● TASK BRIEF:
After finding the line with "if s.rsts.any (fun" in the data below, set down exactly each line through the one with "some (st, p) =>", inclusive, and stop there.

=======

/-- Clocks in which an emission of partition `p` waited on a full pool, a free number of them: the first since POOL_FULL was cleared
raises its event (R363). -/
def State.poolWait (s : State) (p : Nat) : State :=
  if s.crd.held.any (fun r => r.part == p) && (s.rayRoom p).isNone then
    let (k, s) := s.free 31
    s.countFirst CRD_CTR.POOL_FULL 0 (k % 2 ^ 32 + (if s.rd CRD_CTR.POOL_FULL = 0 then 1 else 0)) 0x93
  else s

/-- Accept what can be accepted, and bring the registers up to date. -/
def State.crdGo (s : State) : State := ((List.range 8).foldl State.poolWait (s.crdPump 65536)).crdSync.gfxGo

/-! ### RAY.EMIT (R240 to R242) -/

/-- The ray record of a lane. -/
def Grp.rayRec (x : Grp) (lane r0 : Nat) : List Byte := (List.range 12).flatMap (fun k => leBytes 4 (x.rv lane (r0 + k)))

/-- The rays of an instruction, in lane order. -/
def GEnv.raysOf (e : GEnv) (i : Ins) (kind tgt : Nat) : List Ray :=
  let ds := match e.disp.kind with
    | .hit ps => ps
    | _ => [e.wg.disp]
  (e.grp.lanesOf i).map (fun l => {
    raw := e.grp.rayRec l i.src0, kind := kind, ctx := e.grp.ctx, part := e.disp.part, tgt := tgt, ds := ds,
    clusters := e.disp.clusters, q := e.disp.q, prio := e.disp.prio, grp := e.id, reg := i.dst, lane := l })

/-- The emission of an instruction's rays: all are checked before any takes effect (R334, R352); where 64 activations are open, that is
when one opens for it. The pool that is full is counted and reported (R363). -/
def State.emitRays (s : State) (e : GEnv) (i : Ins) (kind tgt : Nat) : State :=
  let rs := e.raysOf i kind tgt
  let p := e.disp.part
  let fault (s : State) (code : Nat) : State := s.ctxFault e.grp.ctx code 0 63
  match rs with
  | [] => s
  | r :: _ =>
    if s.rd FE_PART.CRD_QUOTA p = 0 ∧ s.poolCap p = 0 then fault s 0x54
    else if rs.any (·.invalid) then fault s 0x50
    else
      let (s, ok) := if kind = 2 ∧ (s.crd.acts.length < 64 ∨ (s.openAct r).isSome) then
          let (s, o) := s.actFor r rs
          (s, o.isSome)
        else (s, true)
      if !ok then s
      else
        let s := s.updGrp e.id (fun x => { x with
          rets := if kind = 0 then x.rets ++ [(i.dst, e.grp.active i)] else x.rets, wait := .ray })
        let s := s.updCrd (fun c => { c with held := c.held ++ rs })
        ((s.crdPump (rs.length + 1)).poolWait p).crdSync

/-- RAY.EMIT with disposition `kind`, which MOD names (R240). -/
def State.rayEmit (s : State) (g : Nat) (i : Ins) (kind : Nat) : State :=
  match s.genv g with
  | none => s
  | some e =>
    if bits i.md 0 2 ≠ kind ∧ bits i.md 0 2 ≠ 3 ∨ kind = 0 ∧ e.grp.rets.length ≥ 2 then s
    else s.issue ⟨0xA, some 0⟩ g i false (⟨i.src0, .v, 12⟩ :: if kind = 0 then [⟨i.dst, .v, 8⟩] else [⟨i.src1, .s, 2⟩]) 3 false
      (fun e => if (s.partRtus e.disp.part).isEmpty || bits i.md 0 2 == 3 || (kind != 0 && i.dst != 0) || i.x != 0 then some 1 else none)
      (fun s e => s.emitRays e i kind (if kind = 0 then 0 else e.grp.s64 i i.src1))

/-- RAY.EMIT RETURN: a third pending emission waits (R240, R241). -/
def execRayEmitReturn (g : Nat) (i : Ins) (s : State) : Host.Outcome State Fault Refusal := .next (s.rayEmit g i 0)

/-- RAY.EMIT SHADE (R240). -/
def execRayEmitShade (g : Nat) (i : Ins) (s : State) : Host.Outcome State Fault Refusal := .next (s.rayEmit g i 1)

/-- RAY.EMIT SPOOL (R240). -/
def execRayEmitSpool (g : Nat) (i : Ins) (s : State) : Host.Outcome State Fault Refusal := .next (s.rayEmit g i 2)

/-- HIT_ARRIVAL: the oldest RETURN hit for a lane of group `g` is written to its registers, or discarded where the group
has ended (R241, R227). -/
def execHitArrival (g lane : Nat) (s : State) : Host.Outcome State Fault Refusal :=
  match s.crd.rets.find? (fun p => p.1.grp == g && p.1.lane == lane) with
  | none => .next s
  | some (r, h) =>
    let s := (s.updCrd (fun c => { c with rets := c.rets.erase (r, h) })).crdMoved r.part
    match s.sh.grps.get? g with
    | none => .next s
    | some x =>
      let x := if x.ended then x else (List.range 8).foldl (fun x k => x.wv lane (r.reg + k) (field h (4 * k) 4)) x
      let rets := (x.rets.map (fun q => if q.1 = r.reg then (q.1, setBit q.2 lane false) else q)).filter (fun q => q.2 != 0)
      let s := s.setGrp g { x with rets := rets }
      .next (if x.ended && rets.isEmpty then (s.grpGone g).gfxGo else s.trapGo g)

/-! ### Batches and traversal -/

/-- BATCH_TIMEOUT: the oldest ray of bucket `b` has waited BATCH_US (R351). -/
def execBatchTimeout (b : Nat) (s : State) : Host.Outcome State Fault Refusal :=
  match s.crd.buckets.get? b with
  | some (r :: _) => if s.now ≥ r.since + 1000 * s.rd CRD_CFG.BATCH_US then .next (s.batchOf b).crdSync else .next s
  | _ => .next s

/-- Batches that an RTU holds. -/
def State.rtuLoad (s : State) (n : Nat) : Nat := (s.crd.batches.filter (fun b => b.2.rtu == some n)).length

/-- BATCH_DISPATCH: batch `b` goes to the RTU of its partition that holds the fewest batches, the lowest on a tie, unless
that one holds four (R351). -/
def execBatchDispatch (b : Nat) (s : State) : Host.Outcome State Fault Refusal :=
  match s.crd.batches.get? b with
  | none => .next s
  | some x => match x.rays with
    | [] => .next s
    | r :: _ =>
      if x.rtu.isSome || !s.ctxActive r.ctx then .next s
      else match ((s.partRtus r.part).filter s.rtuUp).foldl (fun m n => match m with
          | none => some n
          | some k => if s.rtuLoad n < s.rtuLoad k then some n else some k) none with
        | none => .next s
        | some n =>
          if s.rtuLoad n ≥ 4 then .next s
          else
            let s := s.updCrd (fun c => { c with batches := c.batches.put b { x with rtu := some n, size := x.rays.length } })
            let s := s.count CRD_CTR.BATCHES
            let s := if x.rays.length < 32 then s.count CRD_CTR.PARTIAL else s
            .next ((s.crdMoved r.part).crdSync)

/-- The counts of a cast on RTU `n` (R363); of the reads that a ray shares with others of its batch, how many count with it is a free
value (R361). -/
def State.castCount (s : State) (n p : Nat) (x : Trav) (lone : Bool) : State :=
  let (k, s) := if lone then (x.reads, s) else s.free 27
  let reads := k % (x.reads + 1)
  let s := ((s.countN RTU_CTR.NODE_STEPS n x.steps).countN RTU_CTR.TRI_TESTS n x.tests).countN RTU_CTR.FETCHES n reads
  let s := s.countFirst RTU_CTR.RESTARTS n x.restarts 0x94
  ((s.pmu 0x20 n p x.steps).pmu 0x21 n p x.tests).pmu 0x22 n p reads

/-- The RTU of the second cast: the lowest other present RTU of the partition, or the same one (R356). -/
def State.dupRtu (s : State) (p n : Nat) : Nat := (((s.partRtus p).filter (· != n)).head?).getD n

/-- A sampled ray is cast again on RTU `n`, alone (R356): what the cast counts, and the accesses it makes. -/
def State.recast (s : State) (n : Nat) (r : Ray) : State :=
  let (s, tr) := s.traverse n r
  if tr.fin = 2 then s.ctxFault r.ctx 0x51 0 n
  else if tr.fin = 3 then s
  else s.castCount n r.part tr true

/-- A sampled ray is cast again on an RTU, where there is one. -/
def State.recastOn (s : State) (n : Option Nat) (r : Ray) : State :=
  match n with
  | some n => s.recast n r
  | none => s

/-- A batch with nothing left goes; one whose hits are all there leaves its RTU. -/
def State.batchSettle (s : State) (b : Nat) : State :=
  match s.crd.batches.get? b with
  | none => s
  | some x =>
    if !x.rays.isEmpty || !x.cmps.isEmpty then s
    else s.updCrd (fun c => { c with batches := if x.hits.isEmpty then c.batches.del b else c.batches.put b { x with rtu := none } })

/-- TRAVERSAL_COMPLETE: RTU `n`, which holds batch `b`, finishes the ray at place `k` of it. A sampled ray is cast twice and
waits for its comparison (R343 to R349, R356). -/
def execTraversalComplete (b k : Nat) (s : State) : Host.Outcome State Fault Refusal :=
  match s.crd.batches.get? b with
  | none => .next s
  | some x => match x.rtu, x.rays[k]? with
    | some n, some r =>
      if !s.ctxActive r.ctx then .next s
      else
        let (s, tr) := s.traverse n r
        if tr.fin = 3 then .next s
        else if tr.fin = 2 then .next (s.ctxFault r.ctx 0x51 0 n)
        else
          let s := s.castCount n r.part tr (x.size = 1)
          let (nm, s) := match r.kind, tr.hit with
            | 2, some h => s.worldNormal h
            | _, _ => ([], s)
          let h := hitRecord r tr ++ nm.flatMap (leBytes 4)
          let s := s.updCrd (fun c => { c with batches := c.batches.put b { x with rays := x.rays.eraseIdx k } })
          if r.dup then
            let s := s.recast (s.dupRtu r.part n) r
            .next (s.updCrd (fun c => { c with batches := c.batches.upd b (fun x => { x with cmps := x.cmps ++ [(r, h)] }) })).crdGo
          else .next ((s.hitOut (some b) r h).batchSettle b).crdGo
    | _, _ => .next s

/-- The casts of a sampled ray on RTUs `n` and `m` disagree (R356): a third cast on RTU `third`, where there is one, settles which of the
two differs, `odd`, and `out` delivers the record; else the context faults and all are tested. -/
def State.dupOdd (s : State) (n m odd : Nat) (third : Option Nat) (r : Ray) (out : State → State) : State :=
  let own := s.incOwner FE_PART.CLUSTERS n
  if odd < 3 ∧ third.isSome then
    let (inc, s) := s.incident 1 own 0x95
    ((out s).incDone inc).askTest 2 (if odd = 1 then n else m) 0x95 inc
  else
    let (inc, s) := match third with
      | none => s.incident 2 own 0x95
      | some _ => let p := s.incident 1 own 0x95; p.2.incRetryFailed p.1 own 0x95
    let s := s.ctxFault r.ctx 0x53 inc n
    (([n, m] ++ third.toList).foldl (fun s q => s.askTest 2 q 0x95 inc) s).crdSync

/-- DUP_COMPARE: the two casts of the sampled ray at place `k` of batch `b` are compared. `odd` is what the comparison
finds: 0 they agree; 1 or 2 the first or the second record differs from the other two after a third cast; 3 no two agree
(R356). With no third RTU every mismatch faults the context. -/
def execDupCompare (b k odd : Nat) (s : State) : Host.Outcome State Fault Refusal :=
  match s.crd.batches.get? b with
  | none => .next s
  | some x => match x.rtu, x.cmps[k]? with
    | some n, some (r, h) =>
      if !s.ctxActive r.ctx then .next s
      else
        let s := s.updCrd (fun c => { c with batches := c.batches.put b { x with cmps := x.cmps.eraseIdx k } })
        let m := s.dupRtu r.part n
        let out (s : State) : State := ((s.hitOut (some b) r h).batchSettle b).crdGo
        if odd = 0 then .next (out s)
        else
          let third := (s.partRtus r.part).find? (fun q => q != n && q != m)
          let s := ((s.count CRD_CTR.DUP_MISMATCH).raise 0x95).recastOn third r
          .next (if s.ctxActive r.ctx then s.dupOdd n m odd third r out else s)
    | _, _ => .next s

/-- The hit-shading descriptor at `va` of rays of dispatches `ds`: as it was when their first group that names it was placed, else read
and checked now, by the lowest cluster of their mask (R185, R336). -/
def State.hitKdesc (s : State) (ds : List Nat) (r : Ray) : State × Option KDesc :=
  match ds.findSome? (fun i => (s.sh.disps.get? i).bind (fun d => (d.hitKds.find? (fun p => p.1 == r.tgt)).map (·.2))) with
  | some kd => (s, some kd)
  | none =>
    let c := (bitList r.clusters 48).headD 60
    match s.readKdesc r.ctx c r.tgt with
    | (s, none) => (s, none)
    | (s, some kd) => if kd.wgx = 32 ∧ kd.wgy = 1 ∧ kd.wgz = 1 then (s, some kd) else (s.ctxFault r.ctx 0x30 0 c, none)

/-- The dispatches `ds` keep the descriptor of their first group that names `va`. -/
def State.keepKdesc (s : State) (ds : List Nat) (va : Nat) (kd : KDesc) : State :=
  { s with sh := { s.sh with disps := ds.foldl (fun m i => m.upd i (fun d =>
      { d with hitKds := (va, kd) :: d.hitKds.filter (fun p => p.1 != va) })) s.sh.disps } }

/-- HIT_SHADE_LAUNCH: the hits of batch `b` start as one hit-shading group on the emitting dispatch's clusters, as soon as a core has
room for it (R336). -/
def execHitShadeLaunch (b : Nat) (s : State) : Host.Outcome State Fault Refusal :=
  match s.crd.batches.get? b with
  | none => .next s
  | some x => match x.hits with
    | [] => .next s
    | (r, h0) :: rest =>
      let hs := (r, h0) :: rest
      let ds := (hs.flatMap (·.1.ds)).eraseDups
      if !x.ready || !s.ctxActive r.ctx || s.fe.held.contains r.part || s.sh.saved.any (fun w => ds.contains w.disp) then .next s
      else match s.hitKdesc ds r with
        | (t, none) => .next t
        | (t, some kd) =>
            let d : Disp := { kind := .hit ds, ctx := r.ctx, part := r.part, prio := r.prio, sid := 0, pid := 0, kd := kd, gx := 1,
                              gy := 1, gz := 1, clusters := r.clusters, q := r.q }
            match t.placeCore d 1 with
            | none => .next s
            | some core =>
              let s := t.keepKdesc ds r.tgt kd
              let id := s.sh.nextDisp
              let s := { s with sh := { s.sh with disps := s.sh.disps.put id d, nextDisp := id + 1 } }
              let init (_ : Nat) (y : Grp) : Grp :=
                let y := (y.ws2 0 kd.args).ws 2 hs.length
                ((List.range hs.length).foldl (fun (y : Grp) l =>
                  let h := ((hs[l]?).map (·.2)).getD []
                  (List.range 8).foldl (fun (y : Grp) k => y.wv l k (field h (4 * k) 4)) y) y)
              let s := s.placeOn id d core 0 1 init (fun _ => 2 ^ hs.length - 1)
              let s := s.updCrd (fun c => { c with batches := c.batches.del b })
              .next (s.crdMoved r.part).crdGo
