-- ==== Sys2Proof/Machine/Press.lean ====
section
/-! DEFINITION. The Press (chapter 15): COPY, FILL, compress and decompress jobs. What a job does to memory happens at its
end; the compressed bytes are free values that decode to the input. -/

namespace Sys2Proof.Machine

/-- The Press's ack bit (R173). -/
def prsEng : Nat := 61

/-- Engine `e` takes work: 1 COPY, 2 FILL, 3 PRESS_JOB. -/
def State.prsTake (s : State) (e work c : Nat) : State :=
  (s.wrs e [(PRS_ENG.WORK, work), (PRS_ENG.CTX, c)]).wr PRS_STATUS.BUSY 0 (setBit (s.rd PRS_STATUS.BUSY) e true)

/-- Engine `e` is free again. -/
def State.prsFree (s : State) (e : Nat) : State :=
  { (s.wr PRS_ENG.WORK e 0).wr PRS_STATUS.BUSY 0 (setBit (s.rd PRS_STATUS.BUSY) e false) with
    fe := { s.fe with copies := s.fe.copies.del e }, prs := { s.prs with jobs := s.prs.jobs.del e } }

/-- The free present engine with the lowest number (R427); none while the Press is being reset. -/
def State.prsPick (s : State) : Option Nat :=
  if s.rsts.any (fun r => r.typ == 3) then none
  else s.freePress (fun e => (s.prs.jobs.get? e).isSome || s.tested 3 e)

/-- A COPY or FILL packet starts on engine `e`; its engine stays busy until COPY_COMPLETE, or until the teardown of a
context that faults. -/
def State.prsMove (s : State) (sid : Nat) (st : Strm) (p : Pkt) (e work : Nat) : State :=
  let s := (s.dispatch sid st p).prsTake e work st.ctx
  { s with fe := { s.fe with copies := s.fe.copies.put e (sid, p.pid, st.ctx) } }

/-- COPY (R120, R121): pieces of 128 bytes in ascending order, each read whole before it is written. One of no bytes
completes at once and needs no engine. -/
def execCopy (sid : Nat) (s : State) : Host.Outcome State Fault Refusal :=
  match s.canRun sid 0x40 with
  | none => .next s
  | some (st, p) =>
    let n := pw2 p.w 5
    if n = 0 then .next ((s.dispatch sid st p).donePkt sid p.pid)
    else match s.prsPick with
      | none => .next s
      | some e => .next ((s.prsMove sid st p e 1).copyLoop st.ctx e (n / 128 + 1) (pw2 p.w 1) (pw2 p.w 3) n).1

/-- FILL (R120): a 32-bit pattern over a range. -/
def execFill (sid : Nat) (s : State) : Host.Outcome State Fault Refusal :=
  match s.canRun sid 0x41, s.prsPick with
  | some (st, p), some e =>
    let n := pw2 p.w 3
    .next (State.fillLoop st.ctx e (leBytes 4 (pw1 p.w 5)) (n / 128 + 1) (s.prsMove sid st p e 2) (pw2 p.w 1) n).1
  | _, _ => .next s

/-- COPY_COMPLETE: a COPY or FILL of an ACTIVE context finishes and its engine is free (R427). -/
def execCopyComplete (e : Nat) (s : State) : Host.Outcome State Fault Refusal :=
  match s.fe.copies.get? e with
  | none => .next s
  | some (sid, pid, c) => if s.ctxActive c then .next ((s.prsFree e).donePkt sid pid) else .next s

/-! ### Job descriptors (R422, R423) -/

/-- Fields of a job. -/
def PJob.f (j : PJob) (o n : Nat) : Nat := field j.desc o n
def PJob.resume (j : PJob) : Bool := bit (j.f 2 1) 0
def PJob.ending (j : PJob) : Nat := bits (j.f 2 1) 1 2
def PJob.fmt (j : PJob) : Nat := j.f 1 1
def PJob.stateVa (j : PJob) : Nat := j.f 0x28 8

/-- Bytes of a format's state area (R424). -/
def stateBytes (fmt : Nat) : Nat := if fmt ≤ 2 then 49152 else if fmt ≤ 4 then 81920 else 16384 + 0x800000

/-- Two ranges overlap. -/
def overlaps (a n b m : Nat) : Bool := n != 0 && m != 0 && a < b + m && b < a + n

/-- Two jobs of different queues use one state area (R427). -/
def PJob.meets (a b : PJob) : Bool :=
  a.ctx == b.ctx && a.sid != b.sid && a.stateVa != 0 && b.stateVa != 0 && overlaps a.stateVa (stateBytes a.fmt) b.stateVa (stateBytes b.fmt)

/-- The descriptor keeps R423. -/
def pressOk (d : List Byte) : Bool :=
  let op := field d 0 1
  let fmt := field d 1 1
  let fl := field d 2 1
  let e := bits fl 1 2
  let sva := field d 0x28 8
  let res := bit fl 0
  let rs := [(field d 8 8, field d 0x10 8), (field d 0x18 8, field d 0x20 8), (sva, if sva = 0 then 0 else stateBytes fmt), (field d 0x30 8, 32)]
  let clash := (List.range 4).any (fun i => (List.range 4).any (fun k => i < k &&
    overlaps (rs.getD i (0, 0)).1 (rs.getD i (0, 0)).2 (rs.getD k (0, 0)).1 (rs.getD k (0, 0)).2))
  op ≤ 1 && fmt ≤ 5 && fl < 16 && e ≤ 2 && field d 3 1 ≤ 20 && field d 4 2 < 8192 && field d 6 2 == 0 &&
  field d 0x16 2 == 0 && field d 0x26 2 == 0 && field d 0x30 8 != 0 && field d 0x30 8 % 32 == 0 && sva % 4096 == 0 &&
  !(op == 0 && fmt == 5) && !(op == 1 && e != 0) && !(op == 0 && e == 1 && fmt == 3) &&
  !(sva == 0 && (res || (op == 0 && e != 2))) && !clash && !(bit fl 3 && field d 0x38 8 == poison)

/-- A PRESS_JOB packet starts: its descriptor is read and checked (R423, R427). `want` is the OP that this command starts;
an invalid OP counts as a compress. -/
def State.prsStart (s : State) (sid want : Nat) : State :=
  match s.canRun sid 0x48, s.prsPick with
  | some (st, p), some e =>
    State.onRead ((s.dispatch sid st p).vread st.ctx (prsUnit e) (pw2 p.w 1) 64) (fun t d =>
      let op := if field d 0 1 = 1 then 1 else 0
      let early := st.pkts.any (fun q => q.op == 0x48 && q.pid < p.pid && q.st != 2)
      if op ≠ want ∨ (bit (field d 2 1) 0 ∧ early) then s
      else if !pressOk d then t.ctxFault st.ctx 0x80 0 prsEng
      else if bit (field d 2 1) 3 && !t.tallyOk (t.partOf st.ctx) (field d 4 2) then t.ctxFault st.ctx 0xC1 0 prsEng
      else
        let r := if field d 3 1 = 0 then t.rd PRS_CFG.DEF_LOG2_RATIO else field d 3 1
        let j : PJob := { sid := sid, pid := p.pid, ctx := st.ctx, va := pw2 p.w 1, desc := d, ratio := r }
        let t := t.prsTake e 3 st.ctx
        let old : NMap PJob := t.prs.jobs.map (fun x => (x.1, { x.2 with clash := x.2.clash || x.2.meets j }))
        { t with prs := { t.prs with jobs := old.put e { j with clash := old.any (fun x => x.2.meets j) } } })
  | _, _ => s

/-- COMPRESS: a compress job starts (R419 to R425). -/
def execCompress (sid : Nat) (s : State) : Host.Outcome State Fault Refusal := .next (s.prsStart sid 0)

/-- DECOMPRESS: a decompress job starts (R421, R428). -/
def execDecompress (sid : Nat) (s : State) : Host.Outcome State Fault Refusal := .next (s.prsStart sid 1)

/-! ### Streams -/

/-- The decoder of a format (R418). -/
def decode (fmt : Nat) (bs : List Byte) : DecR :=
  if fmt = 0 then decDeflate bs else if fmt = 1 then decZlib bs else if fmt = 2 then decGzip bs
  else if fmt = 3 then decLz4 bs else if fmt = 4 then decLz4Frame bs else decZstd bs

/-- The running check of a stream (R430). -/
def checkOf (fmt : Nat) (bs : List Byte) : Nat :=
  if fmt = 1 then adler32 bs else if fmt = 2 then crc32 bs else if fmt = 4 then xxh32 bs
  else if fmt = 5 then xxh64 bs % 2 ^ 32 else 0

/-- What a job comes to: code, input consumed, bytes written, flags STREAM_END, CHECK, and the stream as it stands. -/
structure PRes where
  code : Nat
  cons : Nat
  out : List Byte
  fin : Bool
  check : Nat
  strm : PStream

/-- Input consumed by a job that stops before its input's end: a free value between what its output needs and all of it. -/
def State.consumed (s : State) (lo n : Nat) : Nat × State :=
  let (k, s) := s.free 41
  (min n (lo + k % (n + 1 - min lo n)), s)

/-- A decompress job on new input (R421, R426, R428). -/
def State.decompress (s : State) (x : PStream) (inp : List Byte) (outB ratio : Nat) : PRes × State :=
  let had := x.inp.length
  let made := x.out.length
  let r := decode x.fmt (x.inp ++ inp)
  let new := r.out.drop made
  let okLen := ((new.zipIdx).takeWhile (fun p => made + p.2 + 1 ≤ 2 ^ ratio * p.1.2 + 65536)).length
  let n := min (min new.length okLen) outB
  let out := (new.take n).map (·.1)
  let all := x.out ++ out
  let start := (r.starts.find? (fun k => k < all.length)).getD 0
  let check := checkOf x.fmt (all.drop start)
  let need := (((new.take n).getLast?).map (fun p => p.2 - had)).getD 0
  let upTo (k : Nat) : PStream := { x with inp := x.inp ++ inp.take k, out := all }
  if n = outB ∧ n < new.length then
    let (k, s) := s.consumed need inp.length
    ({ code := 1, cons := k, out := out, fin := false, check := check, strm := upTo k }, s)
  else if n < new.length then
    let (k, s) := s.consumed need inp.length
    ({ code := 0x13, cons := k, out := out, fin := false, check := check, strm := upTo k }, s)
  else if r.code = 0 then
    ({ code := 0, cons := r.used - had, out := out, fin := true, check := check, strm := upTo (r.used - had) }, s)
  else if r.code = 2 then
    ({ code := 2, cons := inp.length, out := out, fin := false, check := check, strm := upTo inp.length }, s)
  else
    let (k, s) := s.consumed need inp.length
    ({ code := r.code, cons := k, out := out, fin := false, check := check, strm := upTo k }, s)

/-- The header that R419 fixes for a compressed stream. -/
def cmpHeader (fmt : Nat) : List Byte :=
  if fmt = 1 then [0x78, 0x5E] else if fmt = 2 then [0x1F, 0x8B, 8, 0, 0, 0, 0, 0, 0, 0xFF]
  else if fmt = 4 then [0x04, 0x22, 0x4D, 0x18, 0x44, 0x40, BitVec.ofNat 8 (xxh32 [0x44, 0x40] / 256)] else []

/-- A compressed stream stands for `inp` after a job with the END action `e` (R419, R425). -/
def cmpValid (fmt e : Nat) (inp strm : List Byte) : Bool :=
  let r := decode fmt strm
  let out := r.out.map (·.1)
  let head := strm.take (cmpHeader fmt).length == cmpHeader fmt
  if e = 2 then head && r.code == 0 && r.used == strm.length && out == inp
  else if e = 1 then
    head && r.code == 2 && out == inp && (fmt > 2 || strm.drop (strm.length - 4) == [0, 0, 0xFF, 0xFF])
  else strm.isEmpty && inp.length ≤ 16384 || ((head || strm.length < (cmpHeader fmt).length) &&
    (r.code == 2 || (fmt == 3 && r.code == 0)) && inp.take out.length == out && inp.length ≤ out.length + 16384)

/-- Stored Deflate blocks, the last of them final where `fin` says so. -/
def storedBlocks (fin : Bool) : (fuel : Nat) → List Byte → List Byte
  | 0, _ => []
  | f + 1, bs =>
    let d := bs.take 16384
    let r := bs.drop 16384
    let last := fin && r.isEmpty
    if bs.isEmpty && !fin then []
    else BitVec.ofNat 8 (b2n last) :: leBytes 2 d.length ++ leBytes 2 (65535 - d.length) ++ d ++ (if r.isEmpty then [] else storedBlocks fin f r)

=======

● WRITTEN ANSWER:
  if s.rsts.any (fun r => r.typ == 3) then none
  else s.freePress (fun e => (s.prs.jobs.get? e).isSome || s.tested 3 e)

/-- A COPY or FILL packet starts on engine `e`; its engine stays busy until COPY_COMPLETE, or until the teardown of a
context that faults. -/
def State.prsMove (s : State) (sid : Nat) (st : Strm) (p : Pkt) (e work : Nat) : State :=
  let s := (s.dispatch sid st p).prsTake e work st.ctx
  { s with fe := { s.fe with copies := s.fe.copies.put e (sid, p.pid, st.ctx) } }

/-- COPY (R120, R121): pieces of 128 bytes in ascending order, each read whole before it is written. One of no bytes
completes at once and needs no engine. -/
def execCopy (sid : Nat) (s : State) : Host.Outcome State Fault Refusal :=
  match s.canRun sid 0x40 with
  | none => .next s
  | some (st, p) =>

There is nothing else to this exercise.